In 2010, the total welfare spending in the US by the government was $786 billion [1] (this spending is actually expected to decrease over the years [1]). This while total personal income in 2010 was $12,300 billion [2] and corporate profits in 2008 were $5,700 billion [3] (sorry, my source only goes to Q3 of 2009). The idea of a ratio of workers to welfare collectors is laughable on many levels.

The projections on the web site you give are by the blogger who runs that site. Welfare spending is expected to rise from about $750 billion/yr to about a $1 trillion/yr in the text four years. "According to President Obama's budget projections, federal and state welfare spending will total $10.3 trillion over the next 10 years (FY 2009 to FY 2018." http://www.heritage.org...; It rose by more than a third in the past four years.

The costs of social security and medicare were underestimated by huge factors. It's likely Obamacare will have the same fate.

We must also support government employees. The average Federal civil servant compensation is $123,049 and the average state civil service compensation is $69,913. http://usatoday30.usatoday.com... there are 2.2 million civilian federal workers, $0.270 trillion and 4.3 million state employees, $0.296 trillion.

So current total costs for beneficiaries of the system are about $1.25 trillion. Total Federal tax revenues from all sources are $2.3 trillion. The state and local revenues are perhaps a quarter of that.
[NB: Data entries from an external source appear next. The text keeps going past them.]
@[simp] theorem State.envItemStart_frame (s : State) :
    (s.envItemStart).dpl = s.dpl ∧ (s.envItemStart).ntc = s.ntc ∧ (s.envItemStart).ldc = s.ldc ∧
    (s.envItemStart).retained = s.retained ∧ (s.envItemStart).ms = s.ms ∧
    (s.envItemStart).pins = s.pins ∧ (s.envItemStart).pending = s.pending ∧
    (s.envItemStart).ct.holdDispenser = s.ct.holdDispenser ∧
    (s.envItemStart).ct.holdReject = s.ct.holdReject ∧
    (s.envItemStart).ct.holdCapture = s.ct.holdCapture ∧ (s.envItemStart).ct.holdLane = s.ct.holdLane ∧
    (s.envItemStart).ct.last = s.ct.last ∧ (s.envItemStart).ecc.nextNumber = s.ecc.nextNumber ∧
    (s.envItemStart).azu.zones = s.azu.zones ∧ (s.envItemStart).azu.cycle = s.azu.cycle ∧
    (s.envItemStart).azu.grants = s.azu.grants ∧ (s.envItemStart).slp.receiver = s.slp.receiver ∧
    (s.envItemStart).slp.waiting = s.slp.waiting ∧ (s.envItemStart).slp.response = s.slp.response := by
  unfold State.envItemStart
  dsimp only
  (repeat' split) <;> simp

@[simp] theorem State.envHandover_frame (s : State) (m : Measure) (atLimit : Bool) :
    (s.envHandover m atLimit).dpl = s.dpl ∧ (s.envHandover m atLimit).ntc = s.ntc ∧
    (s.envHandover m atLimit).ldc = s.ldc ∧ (s.envHandover m atLimit).retained = s.retained ∧
    (s.envHandover m atLimit).ms = s.ms ∧ (s.envHandover m atLimit).pins = s.pins ∧
    (s.envHandover m atLimit).pending = s.pending ∧
    (s.envHandover m atLimit).ct.holdDispenser = s.ct.holdDispenser ∧
    (s.envHandover m atLimit).ct.holdReject = s.ct.holdReject ∧
    (s.envHandover m atLimit).ct.holdCapture = s.ct.holdCapture ∧
    (s.envHandover m atLimit).ct.holdLane = s.ct.holdLane ∧
    (s.envHandover m atLimit).ct.last = s.ct.last ∧
    (s.envHandover m atLimit).ecc.nextNumber = s.ecc.nextNumber ∧
    (s.envHandover m atLimit).azu.zones = s.azu.zones ∧
    (s.envHandover m atLimit).azu.cycle = s.azu.cycle ∧
    (s.envHandover m atLimit).azu.grants = s.azu.grants ∧
    (s.envHandover m atLimit).slp.receiver = s.slp.receiver ∧
    (s.envHandover m atLimit).slp.waiting = s.slp.waiting ∧
    (s.envHandover m atLimit).slp.response = s.slp.response := by
  unfold State.envHandover
  dsimp only
  (repeat' split) <;> simp

@[simp] theorem State.envItemEnd_frame (s : State) :
    (s.envItemEnd).ct = s.ct ∧ (s.envItemEnd).dpl = s.dpl ∧ (s.envItemEnd).ntc = s.ntc ∧
    (s.envItemEnd).gmu = s.gmu ∧ (s.envItemEnd).ldc = s.ldc ∧ (s.envItemEnd).azu = s.azu ∧
    (s.envItemEnd).slp = s.slp ∧ (s.envItemEnd).set = s.set ∧ (s.envItemEnd).retained = s.retained ∧
    (s.envItemEnd).ms = s.ms ∧ (s.envItemEnd).pins = s.pins ∧ (s.envItemEnd).pending = s.pending ∧
    (s.envItemEnd).ecc.nextNumber = s.ecc.nextNumber ∧ (s.envItemEnd).ecc.lastServed = s.ecc.lastServed := by
  simp [State.envItemEnd]

@[simp] theorem State.envLeaderDone_frame (s : State) :
    (s.envLeaderDone).dpl = s.dpl ∧ (s.envLeaderDone).ntc = s.ntc ∧ (s.envLeaderDone).ldc = s.ldc ∧
    (s.envLeaderDone).retained = s.retained ∧ (s.envLeaderDone).ms = s.ms ∧
    (s.envLeaderDone).pins = s.pins ∧ (s.envLeaderDone).pending = s.pending ∧
    (s.envLeaderDone).ct.holdDispenser = s.ct.holdDispenser ∧
    (s.envLeaderDone).ct.holdReject = s.ct.holdReject ∧
    (s.envLeaderDone).ct.holdCapture = s.ct.holdCapture ∧
    (s.envLeaderDone).ct.holdLane = s.ct.holdLane ∧ (s.envLeaderDone).ct.last = s.ct.last ∧
    (s.envLeaderDone).ecc.nextNumber = s.ecc.nextNumber ∧ (s.envLeaderDone).azu.zones = s.azu.zones ∧
    (s.envLeaderDone).azu.cycle = s.azu.cycle ∧ (s.envLeaderDone).azu.grants = s.azu.grants ∧
    (s.envLeaderDone).slp.receiver = s.slp.receiver ∧ (s.envLeaderDone).slp.waiting = s.slp.waiting ∧
    (s.envLeaderDone).slp.response = s.slp.response := by
  unfold State.envLeaderDone
  (repeat' split) <;> simp

@[simp] theorem State.suspendEnv_frame (s : State) :
    (s.suspendEnv).ct = s.ct ∧ (s.suspendEnv).dpl = s.dpl ∧ (s.suspendEnv).ntc = s.ntc ∧
    (s.suspendEnv).gmu = s.gmu ∧ (s.suspendEnv).ldc = s.ldc ∧ (s.suspendEnv).slp = s.slp ∧
    (s.suspendEnv).set = s.set ∧ (s.suspendEnv).retained = s.retained ∧ (s.suspendEnv).ms = s.ms ∧
    (s.suspendEnv).pins = s.pins ∧ (s.suspendEnv).pending = s.pending ∧
    (s.suspendEnv).ecc.nextNumber = s.ecc.nextNumber ∧
    (s.suspendEnv).ecc.lastServed = s.ecc.lastServed ∧ (s.suspendEnv).azu.zones = s.azu.zones ∧
    (s.suspendEnv).azu.cycle = s.azu.cycle ∧ (s.suspendEnv).azu.grants = s.azu.grants := by
  simp [State.suspendEnv]

@[simp] theorem State.pauseEnv_frame (s : State) :
    (s.pauseEnv).ct = s.ct ∧ (s.pauseEnv).dpl = s.dpl ∧ (s.pauseEnv).ntc = s.ntc ∧
    (s.pauseEnv).gmu = s.gmu ∧ (s.pauseEnv).ldc = s.ldc ∧ (s.pauseEnv).slp = s.slp ∧
    (s.pauseEnv).set = s.set ∧ (s.pauseEnv).retained = s.retained ∧ (s.pauseEnv).ms = s.ms ∧
    (s.pauseEnv).pins = s.pins ∧ (s.pauseEnv).pending = s.pending ∧
    (s.pauseEnv).ecc.nextNumber = s.ecc.nextNumber ∧ (s.pauseEnv).ecc.lastServed = s.ecc.lastServed ∧
    (s.pauseEnv).azu.zones = s.azu.zones ∧ (s.pauseEnv).azu.cycle = s.azu.cycle ∧
    (s.pauseEnv).azu.grants = s.azu.grants := by
  unfold State.pauseEnv
  split <;> simp

@[simp] theorem State.startRestartEnv_frame (s : State) :
    (s.startRestartEnv).ct = s.ct ∧ (s.startRestartEnv).dpl = s.dpl ∧ (s.startRestartEnv).ntc = s.ntc ∧
    (s.startRestartEnv).ldc = s.ldc ∧ (s.startRestartEnv).slp = s.slp ∧
    (s.startRestartEnv).set = s.set ∧ (s.startRestartEnv).retained = s.retained ∧
    (s.startRestartEnv).ms = s.ms ∧ (s.startRestartEnv).pins = s.pins ∧
    (s.startRestartEnv).pending = s.pending ∧ (s.startRestartEnv).ecc.nextNumber = s.ecc.nextNumber ∧
    (s.startRestartEnv).ecc.lastServed = s.ecc.lastServed ∧
    (s.startRestartEnv).azu.zones = s.azu.zones ∧ (s.startRestartEnv).azu.cycle = s.azu.cycle ∧
    (s.startRestartEnv).azu.grants = s.azu.grants := by
  unfold State.startRestartEnv
  (repeat' split) <;> simp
Total corporate profits are $1.75 trillion, not the $5.5 trillion you cited. http://money.cnn.com... Corporate taxes in the US are currently the highest in the world. Total personal income is 12.9 trillion, but the top 10% of earners pay about 70% of the taxes, and attempts to further tax the "rich" will yield little revenue. Much of the total earnings are not taxed or taxed very little. What will be required is to raise middle class taxes, perhaps to the 50%-60% level.

You're right that it isn't welfare alone that is the driving force. It's the total of all beneficiaries of the system, including medicare and social security. Current interest of the national debt is about $0.4 trillion because interest rates are kept artificially low. If interest rates merely return to normal, that would add $1 trillion each year.